The flag MPP_CLOCK_DETAILED may be turned on by mpp_clock_id to get detailed communication profiles. Communication events of the types SEND, RECV, BROADCAST, REDUCE and WAIT are separately measured for data volume and time. Statistics are written to stdout by mpp_exit, and individual PE info is also written to the file mpp_clock.out.#### where #### is the PE id given by mpp_pe.

The flags MPP_CLOCK_SYNC and MPP_CLOCK_DETAILED are integer parameters available by use association, and may be summed to turn them both on.

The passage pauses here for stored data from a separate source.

-- ==== Sys2Proof/Config.lean ====
section
/-! DEFINITION. What one implementation fixes and what the spec leaves open: free values without a body, and fixed counts. -/

namespace Sys2Proof.Config

/-- The low and high part of a drawn incarnation (R301), by draw. -/
opaque incarnation : Nat → BitVec 32
/-- The value of a poisoned element (R345), by draw. -/
opaque poisonValue : Nat → Word
/-- Which pair of elements a sum combines next (R186, R191), by draw. -/
opaque orderPick : Nat → Nat
/-- From which operand on, in ascending order, an exp2 result may take a value within its bound (R187), by that value. -/
opaque exp2From : Word → Nat
/-- The result of an activation function (R238), by function and operand. -/
opaque actValue : Nat → Word → Word
/-- A byte of host memory that a press reads through its host window, by draw. -/
opaque hostByte : Nat → Byte
/-- The attestation key that the ROM derives, by fuse secret, measurement 1 and measurement 2 (R414). -/
opaque attestKey : List Byte → List Byte → List Byte → List Byte
/-- An Ed448 signature by the attestation key, by key, context string and message (R414-R416). -/
opaque ed448Sign : List Byte → List Byte → List Byte → List Byte
/-- Whether an Ed448ph signature verifies, by key, context string, message and signature (R398, R399). -/
opaque ed448Verify : List Byte → List Byte → List Byte → List Byte → Bool
/-- The SHAKE256 digest of the mask ROM (Table 16.9, index 1). -/
opaque maskRom : List Byte
/-- The certificate of the Otwiron root (R413). -/
opaque rootCert : List Byte
/-- The device identity certificate, by fuse secret (R413). -/
opaque identityCert : List Byte → List Byte
/-- The attestation certificate, issued under the identity key of a fuse secret for an attestation key: it names measurements 1 and 2 and
the SVN (R413, R414). -/
opaque attestCert : List Byte → List Byte → List Byte → List Byte → Nat → List Byte
/-- The SHAKE256 digest of a provisioning record (Table 16.9, index 5), by its HOLD bit and fields: the record's layout is not stated. -/
opaque provisionDigest : Bool → List (Nat × BitVec 64) → List Byte
/-- The PCI-SIG vendor identifier (R443). -/
opaque vendorId : BitVec 16
/-- The membership payload of ACCEPT and ANNOUNCE (Table 12.6 is not in the spec), by member and incarnation. -/
opaque membershipBytes : List (Nat × BitVec 32) → List Byte
/-- The members and incarnations that a membership payload names. -/
opaque membershipOf : List Byte → List (Nat × BitVec 32)
/-- A correction of a worker's rate after an exchange of TIME messages (R330), by draw. -/
opaque timeRate : Nat → Int
/-- A value the spec does not state, by place and draw. -/
opaque unstated : Nat → Nat → Nat

/-- Ticks in a microsecond: a tick is 0.625 ns (R361). -/
def us : Nat := 1600
/-- Ticks in a millisecond. -/
def ms : Nat := 1600000

end Sys2Proof.Config
end

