/-! Parts of the state by number. -/

/-- Bank unit b. -/
def unitOf (s : State) (b : Nat) : BankUnit := mget BankUnit.off s.units b
/-- The state with unit b set. -/
def setUnit (s : State) (b : Nat) (u : BankUnit) : State := { s with units := mset BankUnit.off s.units b u }
/-- The state with a function applied to unit b. -/
def modUnit (s : State) (b : Nat) (f : BankUnit → BankUnit) : State := setUnit s b (f (unitOf s b))
/-- Press e: engines 0-7, stack presses 8-15. -/
def pressOf (s : State) (e : Nat) : Press := mget Press.empty s.presses e
/-- The state with press e set. -/
def setPress (s : State) (e : Nat) (p : Press) : State := { s with presses := mset Press.empty s.presses e p }
/-- The state with a function applied to press e. -/
def modPress (s : State) (e : Nat) (f : Press → Press) : State := setPress s e (f (pressOf s e))
/-- Decant engine e. -/
def decantOf (s : State) (e : Nat) : Decant := mget Decant.empty s.decants e
/-- The state with decant engine e set. -/
def setDecant (s : State) (e : Nat) (d : Decant) : State := { s with decants := mset Decant.empty s.decants e d }
/-- Tenancy t. -/
def tenOf (s : State) (t : Nat) : Tenancy := mget Tenancy.empty s.tens t
/-- The state with tenancy t set. -/
def setTen (s : State) (t : Nat) (x : Tenancy) : State := { s with tens := mset Tenancy.empty s.tens t x }
/-- The state with a function applied to tenancy t. -/
def modTen (s : State) (t : Nat) (f : Tenancy → Tenancy) : State := setTen s t (f (tenOf s t))
/-- Ring slot j of tenancy t: 0-3 submission, 4 completion, 5 event. -/
def ringOf (s : State) (t j : Nat) : Ring := mget Ring.empty (tenOf s t).rings j
/-- The state with a ring set. -/
def setRing (s : State) (t j : Nat) (r : Ring) : State := modTen s t (fun x => { x with rings := mset Ring.empty x.rings j r })
/-- Column controller of bank b. -/
def bankOf (s : State) (b : Nat) : Bank := mget Bank.closed s.banks b
/-- The state with a column controller set. -/
def setBank (s : State) (b : Nat) (k : Bank) : State := { s with banks := mset Bank.closed s.banks b k }
/-- Region entry n. -/
def regionOf (s : State) (n : Nat) : Region := mget Region.empty s.regions n
/-- The state with a region entry set. -/
def setRegion (s : State) (n : Nat) (r : Region) : State := { s with regions := mset Region.empty s.regions n r }
/-- Peer m. -/
def peerOf (s : State) (m : Nat) : Peer := mget Peer.unknown s.net.peers m
/-- The state with a peer set. -/
def setPeer (s : State) (m : Nat) (p : Peer) : State :=
  { s with net := { s.net with peers := mset Peer.unknown s.net.peers m p } }
/-- The state with a function applied to peer m. -/
def modPeer (s : State) (m : Nat) (f : Peer → Peer) : State := setPeer s m (f (peerOf s m))
/-- Power domain d (R367). -/
def domOf (s : State) (d : Nat) : Domain := mget Domain.off s.pwr.dom d
/-- The state with a power domain set. -/
def setDom (s : State) (d : Nat) (x : Domain) : State := { s with pwr := { s.pwr with dom := mset Domain.off s.pwr.dom d x } }
/-- The thermal record of stack k; 8 is the M-die. -/
def thmOf (s : State) (k : Nat) : ThmStack := mget ThmStack.cool s.thm.stk k
/-- The state with a thermal record set. -/
def setThm (s : State) (k : Nat) (x : ThmStack) : State := { s with thm := { s.thm with stk := mset ThmStack.cool s.thm.stk k x } }
/-- Barrier n. -/
def barOf (s : State) (n : Nat) : Barrier := mget Barrier.empty s.sync.barriers n
/-- The state with a barrier set. -/
def setBar (s : State) (n : Nat) (x : Barrier) : State :=
  { s with sync := { s.sync with barriers := mset Barrier.empty s.sync.barriers n x } }
/-- Flag f. -/
def flagOf (s : State) (f : Nat) : Bool := mget false s.sync.flags f
/-- Kite k: none = free. -/
def kiteOf (s : State) (k : Nat) : Option Kite := mget none s.sync.kites k
/-- The state with a kite set. -/
def setKite (s : State) (k : Nat) (x : Option Kite) : State :=
  { s with sync := { s.sync with kites := mset none s.sync.kites k x } }
/-- The processor part of a unit or a press. -/
def procOf (s : State) (x : CoreId) : Proc :=
  match x with
  | .unit b => (unitOf s b.toNat).proc
  | .press e => (pressOf s e.toNat).proc
/-- The state with the processor part of a unit or a press set. -/
def setProc (s : State) (x : CoreId) (p : Proc) : State :=
  match x with
  | .unit b => modUnit s b.toNat (fun u => { u with proc := p })
  | .press e => modPress s e.toNat (fun u => { u with proc := p })
/-- The state with a function applied to the processor part of a unit or a press. -/
def modProc (s : State) (x : CoreId) (f : Proc → Proc) : State := setProc s x (f (procOf s x))

/-- The group of a bank (R29). -/
def groupOf (b : Nat) : Nat := b / 16
/-- The stack of a bank (Table 2.3). -/
def stackOf (b : Nat) : Nat := b / 512
/-- A bank as its 12-bit number. -/
def buid (b : Nat) : BitVec 12 := BitVec.ofNat 12 b
/-- A press as its 4-bit number. -/
def eng (e : Nat) : BitVec 4 := BitVec.ofNat 4 e

/-- The bank of an admission request. -/
def Admit.bank : Admit → Nat
  | .taskStart b => b | .wake b => b | .nap b => b | .poll b => b | .ramp g _ => 16 * g

/-! Registers that hold what software wrote. -/

/-- Offset of tenancy t's block plus o (Table 2.8). -/
def tenReg (t o : Nat) : Nat := 0x400000 + t * 0x4000 + o

/-- The reset value of a stored register (Tables 18.2-18.9). -/
def barReset (off : Nat) : Word64 :=
  if 0x400000 ≤ off ∧ off < 0x800000 then
    match off % 0x4000 with
    | 0x0008 => 100000
    | 0x0010 => 64
    | 0x0018 => 1024
    | 0x0028 => 0x688
    | 0x0030 => 4
    | 0x0038 => 5
    | 0x0408 => 0x10000000000
    | 0x0888 => 0xFFFF
    | _ => 0
  else
    match off with
    | 0x20008 => 450
    | 0x20010 => 1024
    | 0x20018 => 10000
    | 0x30028 => 2000
    | 0x100000 => 16
    | 0xC00038 => 50
    | 0xC00040 => 3200
    | 0xC00048 => 1000
    | 0xC00050 => 1000
    | _ => 0

/-- The stored value of a register. -/
def reg (s : State) (off : Nat) : Word64 := mget (barReset off) s.bar off
/-- The state with a stored register set. -/
def setReg (s : State) (off : Nat) (v : Word64) : State := { s with bar := mset (barReset off) s.bar off v }

/-- LINEAR_SPLIT in bytes (R25). -/
def split (s : State) : Nat := 2 ^ 22 * bits (reg s 0x100000) 0 6
/-- PWR_CAP_W. -/
def capW (s : State) : Nat := bits (reg s 0x20008) 0 10
/-- PWR_BU_IDLE_GATE in ck cycles. -/
def idleGate (s : State) : Nat := bits (reg s 0x20010) 0 16
/-- PWR_DRAIN_LIMIT in ticks. -/
def drainLimit (s : State) : Nat := Config.us * bits (reg s 0x20018) 0 20
/-- THM_GRACE in ticks. -/
def grace (s : State) : Nat := Config.us * bits (reg s 0x30028) 0 14
/-- TEN_WAIT_LIMIT in ticks (R56). -/
def waitLimit (s : State) (t : Nat) : Nat := Config.us * bits (reg s (tenReg t 8)) 0 24
/-- TEN_KITE_QUOTA. -/
def kiteQuota (s : State) (t : Nat) : Nat := bits (reg s (tenReg t 0x10)) 0 13
/-- TEN_XLAT_QUOTA. -/
def xlatQuota (s : State) (t : Nat) : Nat := bits (reg s (tenReg t 0x18)) 0 17
/-- TEN_IRQ_HOLDOFF in nanoseconds (R90). -/
def irqHoldoff (s : State) (t : Nat) : Nat := bits (reg s (tenReg t 0x20)) 0 16
/-- The base of ring slot j (R48). -/
def ringBase (s : State) (t j : Nat) : Nat := 4096 * bits (reg s (tenReg t (0x100 + 0x20 * j))) 12 52
/-- TEN_RINGj_START. -/
def ringStart (s : State) (t j : Nat) : BitVec 16 := BitVec.ofNat 16 (bits (reg s (tenReg t (0x110 + 0x20 * j))) 0 16)
/-- TEN_METER_FLAG. -/
def meterFlag (s : State) (t : Nat) : Nat := bits (reg s (tenReg t 0x888)) 0 16
/-- TEN_SNAP_ADDR. -/
def snapAddr (s : State) (t : Nat) : Nat := bits (reg s (tenReg t 0x898)) 6 58 * 64
/-- The HOME of a flag block (Table 10.1): 0 the M-die, 1 to 8 the B-die of stack HOME - 1, 9 the pod manager. -/
def blockHome (s : State) (blk : Nat) : Nat := bits (reg s (0x800000 + 8 * blk)) 0 4

/-! Time (R361). -/

/-- The clocks run from the end of step 2 of Table 16.1 while power is good. -/
def clockRuns (s : State) : Bool := decide (s.boot.phase ≠ .off) && decide (3 ≤ s.boot.step)

/-- Ticks of one ck cycle: 1 while locked, 4 while coasting. -/
def ckTicks (s : State) : Nat := if s.clk.coast then 4 else 1

/-- The ticks that a slewing worker adds to or withholds from its time in the next c ck cycles: at most one in each 1024 (R331). -/
def slewTicks (s : State) (c : Nat) : Nat := min s.net.slew.natAbs ((s.ck % 1024 + c) / 1024)

/-- What the rate correction gathers in the next c ck cycles: in each 1024 of them that the slew leaves free at most one tick (R330, R331,
log entry 42). -/
def rateGain (s : State) (c : Nat) : Nat :=
  s.net.rateAcc + ((s.ck % 1024 + c) / 1024 - slewTicks s c) * min 65536 s.net.rate.natAbs

/-- A number of ticks with the sign of a correction. -/
def withSignOf (v : Int) (n : Nat) : Int := if 0 ≤ v then n else -(n : Int)

/-- The ticks that module time and elapsed time advance by in the next c ck cycles (R330, R331, R361). -/
def ticksIn (s : State) (c : Nat) : Nat :=
  ((c * ckTicks s : Nat) + withSignOf s.net.slew (slewTicks s c) + withSignOf s.net.rate (rateGain s c / 65536) : Int).toNat

/-- Time passes: c ck cycles. Module time and elapsed time advance alike; steps alone part them (R361). -/
def advance (s : State) (c : Nat) : State :=
  if clockRuns s then
    let n := ticksIn s c
    { s with
      time := s.time + n
      elapsed := s.elapsed + n
      ck := s.ck + c
      net := { s.net with slew := s.net.slew - withSignOf s.net.slew (slewTicks s c), rateAcc := rateGain s c % 65536 } }
  else s

/-- The largest number below 2^n more than c whose ticks still fall short of d, found bit by bit. -/
def searchCycles (s : State) (d : Nat) : Nat → Nat → Nat
  | 0, c => c
  | n + 1, c => searchCycles s d n (if ticksIn s (c + 2 ^ n) < d then c + 2 ^ n else c)
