-- ==== Sys2Proof/Safety.lean ====
section
/-! DEFINITION. What counts as a safe run, and the invariant that steps keep. -/

namespace Sys2Proof.Safety

open Sys2Proof.Machine

/-- A step that answers a next state. -/
def runs (s : State) : Prop := ∃ t, step s = .next t

/-- The memories of the module in canonical form: stored data and check bytes list rising addresses and no default byte. -/
def memoriesCanonical (s : State) : Prop := Memory.wf s.dram = true ∧ Memory.wf s.check = true

/-- A host access that lies in the module's HDM range (R21). -/
def inRange (c : Instr) : Prop :=
  match c with
  | .hostRead ma _ => ma.toNat < 512 * 2 ^ 30 + 256 * 2 ^ 20
  | .hostWrite line _ _ _ => 64 * line.toNat < 512 * 2 ^ 30 + 256 * 2 ^ 20
  | _ => True

/-! Terms of the statements about programs. -/

/-- Core x issues the word at its program counter, which lies in its cask, carries opcode op, and is not where an active loop level
asks for its LEND. -/
abbrev issuesOp (s : State) (x : CoreId) (op : Nat) : Prop :=
  mayIssue s x = true ∧ pcOutside x (procOf s x) = false ∧ bits (fetchWord (procOf s x)) 56 8 = op ∧ endClash (procOf s x) = []

/-- The word at a core's program counter. -/
def coreWord (s : State) (x : CoreId) : Word64 := fetchWord (procOf s x)

/-- The register that the field at bit lo of a core's word names. -/
def regAt (s : State) (x : CoreId) (lo : Nat) : PWord := rget (procOf s x) (rf (coreWord s x) lo)

/-- Core x's register rd written with a clean value and its program counter moved on; nothing else changes. -/
def writesReg (s : State) (x : CoreId) (rd : Nat) (v : Word) : State :=
  modProc s x (fun p => pnext (rset p rd { val := v, poison := false }))

/-- A core's task has stopped with a status and DETAIL, and its end waits to be reported. -/
def endedWith (s : State) (x : CoreId) (st : Status) (detail : Nat) : Prop :=
  (procOf s x).ended.map (fun e => (e.status, e.detail)) = some (st, detail)

/-- The payload of a fault of the instruction at core x's program counter (R175, R243, Tables 5.10, 9.8): SOURCE; the index with the live cask;
REASON; the opcode; the active loop levels; a unit's beat, or 0; INFO; a unit's stream columns since its last BSTREAM, or the records that hold in a
press's channel 0. -/
def faultBytes (s : State) (x : CoreId) (reason info : Nat) : List Byte :=
  let p := procOf s x
  let op := bits (coreWord s x) 56 8
  match x with
  | .unit b =>
    leBytes 2 (0x1000 + b.toNat) ++ leBytes 2 (p.pc % 2048 + (if p.live then 2048 else 0)) ++ leBytes 1 reason ++ leBytes 1 op
      ++ leBytes 1 p.loops.length ++ leBytes 1 (match p.vec with | some v => min v.beat 255 | none => 0) ++ leBytes 4 info
      ++ leBytes 4 (unitOf s b.toNat).spos
  | .press e =>
    leBytes 2 ((if e.toNat < 8 then 0x3000 else 0x4000) + e.toNat) ++ leBytes 2 (p.pc % 4096 + (if p.live then 4096 else 0))
      ++ leBytes 1 reason ++ leBytes 1 op ++ leBytes 1 p.loops.length ++ leBytes 1 0 ++ leBytes 4 info
      ++ leBytes 4 (mget Chan.empty (pressOf s e.toNat).chans 0).landed.length

/-- From s to t the instruction at core x's program counter has ended the task with a status: DETAIL 0, at the present time, with a fault record due
whose payload bears a REASON and an INFO (R175). -/
def endedBy (s t : State) (x : CoreId) (st : Status) (reason : Nat) : Prop :=
  ∃ info, (procOf t x).ended.map (fun e => (e.status, e.detail, e.time, e.report)) = some (st, 0, s.time, some (true, faultBytes s x reason info))

/-- From s to t the instruction at core x's program counter has ended the task with BU_FAULT and a REASON of Table 5.11. -/
def faulted (s t : State) (x : CoreId) (reason : Nat) : Prop := endedBy s t x .buFault reason

/-- Core x issues the word at its program counter, which lies in its cask and carries opcode op. -/
def issuesWord (s : State) (x : CoreId) (op : Nat) : Prop :=
  mayIssue s x = true ∧ pcOutside x (procOf s x) = false ∧ bits (coreWord s x) 56 8 = op

/-- Every field of a list, given by its lowest bit and its width, is 0 in core x's word. -/
def fieldsClear (s : State) (x : CoreId) (fs : List (Nat × Nat)) : Prop := ∀ f ∈ fs, bits (coreWord s x) f.1 f.2 = 0

/-- The byte address of a core's scalar access: s[RA] + IMM modulo 2^32 (R148, R471). -/
def accessAddr (s : State) (x : CoreId) : Nat := ((regAt s x 48).val.toNat + bits (coreWord s x) 0 32) % 2 ^ 32

/-- The commands by which unit b issues an instruction word. -/
def unitProgramCommand (b : BitVec 12) (c : Instr) : Prop :=
  c ∈ ([.add, .sub, .and, .or, .xor, .shl, .shr, .sra, .mul, .min, .max, .slt, .sltu, .addi, .andi, .ori, .xori, .shli, .shri, .srai, .muli,
    .slti, .li, .rds, .b, .beq, .bne, .blt, .bge, .bltu, .bgeu, .loop, .lend, .lexit, .fset, .fclr, .fwait, .undefinedOpcodeWord] :
      List (CoreId → Instr)).map (fun c => c (.unit b))
  ++ [.ldw b, .stw b, .barr b, .send b, .halt b, .shape b, .bstream b, .vdot b, .vaxpy b, .vmul b, .vadd b, .vmax b, .vexp b, .vred b,
      .vcvt b, .vld b, .vst b, .bwrite b]

/-- Byte a of local memory lies outside every row of an operand. -/
def outside (o : Rows) (a : Nat) : Prop := ∀ i < o.n, (a : Int) < o.row i ∨ o.row i + o.rl ≤ (a : Int)

/-- No word of a core's local memory is poisoned. -/
def memClean (s : State) (x : CoreId) : Prop := ∀ k, mget false (procOf s x).memPoison k = false

/-- The shape that a press word names. -/
def pressShape (s : State) (e : BitVec 4) : Shape := shapeOf (procOf s (.press e)) (pSh (coreWord s (.press e)))

/-- The rows of 4-byte elements that a press word's DST names under its shape. -/
def pressRows (s : State) (e : BitVec 4) : Rows :=
  { a := 32 * pDst (coreWord s (.press e)), rl := 4 * (pressShape s e).n0, n := (pressShape s e).n1, s := (pressShape s e).s1 }
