-- ==== Sys2Proof/Certificates/Slice0/Obligations.lean ====
section
/-! DEFINITION. The statements of this model: what its commands do, over all states. A statement about many states names its conditions; the
values the model chose are named with their log entries. -/

open Sys2Proof Sys2Proof.Machine Sys2Proof.Safety

/-- A step runs the command at the front of the queue on the state with the rest of the queue. (R14, R393) -/
def Obligations.StepRunsFrontCommand : Prop :=
  ∀ (c : Instr) (rest : List Instr) (s : State), s.pending = c :: rest → step s = exec c { s with pending := rest }

/-- Every command answers a next state, but a host access outside the module's HDM range, which is a fault of the model's (log entry 100); on an
empty queue a step is one ck cycle (the model's choice, log entry 4). (R21, R22, R361) -/
def Obligations.EveryCommandAnswers : Prop :=
  (∀ (c : Instr) (s : State), inRange c → ∃ t, exec c s = .next t) ∧
  (∀ (ma : BitVec 40) (len : Nat) (s : State), 512 * 2 ^ 30 + 256 * 2 ^ 20 ≤ ma.toNat →
    exec (.hostRead ma len) s = .fault .outsideHdmRange) ∧
  (∀ (line : BitVec 34) (en : BitVec 64) (data : BitVec 512) (p : Bool) (s : State), 512 * 2 ^ 30 + 256 * 2 ^ 20 ≤ 64 * line.toNat →
    exec (.hostWrite line en data p) s = .fault .outsideHdmRange) ∧
  (∀ s : State, s.pending = [] → step s = .next (tick s))

/-- A step leaves the queue's rest, the ordering code, the key hash and the fuse secret alone, never lowers the SVN fuses, and never clears a
revocation fuse. (R2, R398, R401, R402) -/
def Obligations.StepKeepsIdentity : Prop :=
  ∀ (s t : State), step s = .next t →
    t.pending = s.pending.tail ∧ t.variant = s.variant ∧ t.fuses.keyHash = s.fuses.keyHash ∧ t.fuses.secret = s.fuses.secret ∧
    s.fuses.svn.toNat ≤ t.fuses.svn.toNat ∧
    ∀ i : Nat, bit s.fuses.revoked i = true → bit t.fuses.revoked i = true

/-- The stored data and the check bytes stay in canonical form. (R27, R337) -/
def Obligations.StepKeepsMemories : Prop :=
  ∀ (s t : State), step s = .next t → memoriesCanonical s → memoriesCanonical t

/-- Few commands write. The stored data and check bytes change only in the commands of mayStore, the thermal registers and the cap loop's level
only in those of mayHeat, and the fuses only in COMMIT_SVN and REVOKE_KEY. (R337, R377, R383, R385, R398, R401, R402) -/
def Obligations.FewCommandsWrite : Prop :=
  ∀ (c : Instr) (s t : State), exec c s = .next t →
    (mayStore c = false → t.dram = s.dram ∧ t.check = s.check) ∧
    (mayHeat c = false → t.thm = s.thm ∧ t.pwr.kCap = s.pwr.kCap) ∧
    ((c ≠ .commitSvn ∧ ∀ k, c ≠ .revokeKey k) → t.fuses = s.fuses)

/-- The state after reset: no memory listed, the queue empty, step 1 of the power-on sequence with MEM_ACTIVE clear, no tenancy, no owner, no
work; and the reset values of the setup registers as BAR0 shows them. That memory reads 0 with check byte 0 is the model's choice (log entry
12), and so is the moment of reset, with the link down (log entry 7). (R25, R100, R274, R366, R393, R425, R443, R444, R447, R452) -/
def Obligations.ResetState : Prop :=
  memoriesCanonical State.reset ∧ State.reset.pending = [] ∧ State.reset.boot.phase = .sequence ∧ State.reset.boot.step = 1 ∧
  State.reset.boot.memActive = false ∧ State.reset.boot.linkUp = false ∧ State.reset.time = 0 ∧ State.reset.active = [] ∧
  State.reset.log.next = 0 ∧ State.reset.log.count = 0 ∧ State.reset.net.pod = .alone ∧
  (∀ t, (tenOf State.reset t).enabled = false) ∧ (∀ n, (regionOf State.reset n).valid = false) ∧
  (∀ g, mget none State.reset.groupOwner g = none) ∧ (∀ e, mget none State.reset.pressOwner e = none) ∧
  (∀ b, (unitOf State.reset b).st = .off) ∧ (∀ d, (domOf State.reset d).st = .off ∧ domReq State.reset d = true) ∧
  (∀ f, flagOf State.reset f = false) ∧ (∀ n, (barOf State.reset n).st = .uninit) ∧ (∀ k, kiteOf State.reset k = none) ∧
  (∀ b, bankRetired State.reset b = false) ∧ (∀ w, dramWord State.reset w = 0 ∧ dramCheck State.reset w = 0) ∧
  hostBarRead State.reset 0x20008 8 = 450 ∧ hostBarRead State.reset 0x20010 8 = 1024 ∧ hostBarRead State.reset 0x20018 8 = 10000 ∧
  hostBarRead State.reset 0x30028 8 = 2000 ∧ hostBarRead State.reset 0x100000 8 = 16 ∧ hostBarRead State.reset 0x400008 8 = 100000 ∧
  hostBarRead State.reset 0x400010 8 = 64 ∧ hostBarRead State.reset 0x400018 8 = 1024 ∧ hostBarRead State.reset 0x400888 8 = 0xFFFF ∧
  hostBarRead State.reset 0xC00038 8 = 50 ∧ hostBarRead State.reset 0xC00040 8 = 3200 ∧ hostBarRead State.reset 0xC00048 8 = 1000 ∧
  hostBarRead State.reset 0xC00050 8 = 1000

While the nesting of clocks is allowed, please note that turning on the non-optional flags on inner clocks has certain subtle issues. Turning on MPP_CLOCK_SYNC on an inner clock may distort outer clock measurements of load imbalance. Turning on MPP_CLOCK_DETAILED will stop detailed measurements on its outer clock, since only one detailed clock may be active at one time. Also, detailed clocks only time a certain number of events per clock (currently 40000) to conserve memory. If this array overflows, a warning message is printed, and subsequent events for this clock are not timed.

Timings are done using the f90 standard SYSTEM_CLOCK intrinsic.

The resolution of SYSTEM_CLOCK is often too coarse for use except across large swaths of code. On SGI systems this is transparently overloaded with a higher resolution clock made available in a non-portable fortran interface made available by nsclock.c. This approach will eventually be extended to other platforms.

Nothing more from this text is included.